▶ BRIEF:
Each line from the one containing "structure Params where" to the last line of the listing below must be reproduced exactly, and nothing more.

▶ RECORDS TO PROCESS:
-- ==== Sys2Proof/Config.lean ====
section
/-! DEFINITION. The fixed constants and the open parameters of the block (00_scope.md R9). The block has no value
left free by the spec, so there is no opaque constant here. -/

namespace Sys2Proof.Config

/-- `CRC_POLY` (00_scope.md R9). -/
def crcPoly : Word := 0x1021#16

/-- `CRC_SEED_FRAME` (00_scope.md R9). -/
def crcSeedFrame : Word := 0x0000#16

/-- `LEN_SHORT_LIMIT` (00_scope.md R9): values below it have the one-byte form. -/
def lenShortLimit : Nat := 128

/-- `LEN_MAX` (00_scope.md R9): the largest value fifteen bits hold. -/
def lenMax : Nat := 32767

/-- `MIN_DECODE_BYTES` (00_scope.md R9). -/
def minDecodeBytes : Nat := 4

/-- `TRAILER_LEN` (00_scope.md R9): the checksum's bytes. -/
def trailerLen : Nat := 2

end Sys2Proof.Config

namespace Sys2Proof

/-- `LEN_LT2_POLICY` (93_implementation_defined.md I1): what a decoded length value of 0 or 1 gives. -/
inductive LenLt2Policy where
  /-- The normative reading (42_frame_decode.md R124): the result is `Invalid`. -/
  | invalid
  /-- The alternative: the operation has no result and the run is marked faulted. -/
  | fault
  deriving DecidableEq, Repr

/-- The parameters fixed when the block is instantiated (00_scope.md R9, 10_state.md R25); no rule constrains the
marker bytes (92_eei_decisions.md D12). -/
structure Params where
  /-- `IM0`, the inbound marker's byte at offset 0. -/
  im0 : Byte
  /-- `IM1`, the inbound marker's byte at offset 1. -/
  im1 : Byte
  /-- `OM0` to `OM3`, the outbound marker's four bytes in order. -/
  om0 : Byte
  om1 : Byte
  om2 : Byte
  om3 : Byte
  /-- `ACC_CAP`; `none` is infinity. -/
  accCap : Option Nat
  /-- `LEN_LT2_POLICY`. -/
  lenLt2 : LenLt2Policy
  deriving DecidableEq, Repr

/-- `IN_MARKER` as a byte sequence (20_memory.md R41: compared byte by byte, in order). -/
def Params.inMarker (p : Params) : Bytes := [p.im0, p.im1]

/-- `OUT_MARKER` as a byte sequence. -/
def Params.outMarker (p : Params) : Bytes := [p.om0, p.om1, p.om2, p.om3]

/-- The defaults the spec suggests (00_scope.md R9). PRESUMED marker values (general knowledge, 93 G1; log entry 1,
unsafe for a claim that uses them); the step function is parametric in all of them. -/
def Params.default : Params where
  im0 := 0xAA#8
  im1 := 0x55#8
  om0 := 0xC9#8
  om1 := 0x36#8
  om2 := 0xB8#8
  om3 := 0x47#8
  accCap := none
  lenLt2 := .invalid

end Sys2Proof
end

▶ FINISHED EXERCISE:
structure Params where
  /-- `IM0`, the inbound marker's byte at offset 0. -/
  im0 : Byte
  /-- `IM1`, the inbound marker's byte at offset 1. -/
  im1 : Byte
  /-- `OM0` to `OM3`, the outbound marker's four bytes in order. -/
  om0 : Byte
  om1 : Byte
  om2 : Byte
  om3 : Byte
  /-- `ACC_CAP`; `none` is infinity. -/
  accCap : Option Nat
  /-- `LEN_LT2_POLICY`. -/
  lenLt2 : LenLt2Policy
  deriving DecidableEq, Repr

/-- `IN_MARKER` as a byte sequence (20_memory.md R41: compared byte by byte, in order). -/
def Params.inMarker (p : Params) : Bytes := [p.im0, p.im1]

/-- `OUT_MARKER` as a byte sequence. -/
def Params.outMarker (p : Params) : Bytes := [p.om0, p.om1, p.om2, p.om3]

/-- The defaults the spec suggests (00_scope.md R9). PRESUMED marker values (general knowledge, 93 G1; log entry 1,
unsafe for a claim that uses them); the step function is parametric in all of them. -/
def Params.default : Params where
  im0 := 0xAA#8
  im1 := 0x55#8
  om0 := 0xC9#8
  om1 := 0x36#8
  om2 := 0xB8#8
  om3 := 0x47#8
  accCap := none
  lenLt2 := .invalid

end Sys2Proof
end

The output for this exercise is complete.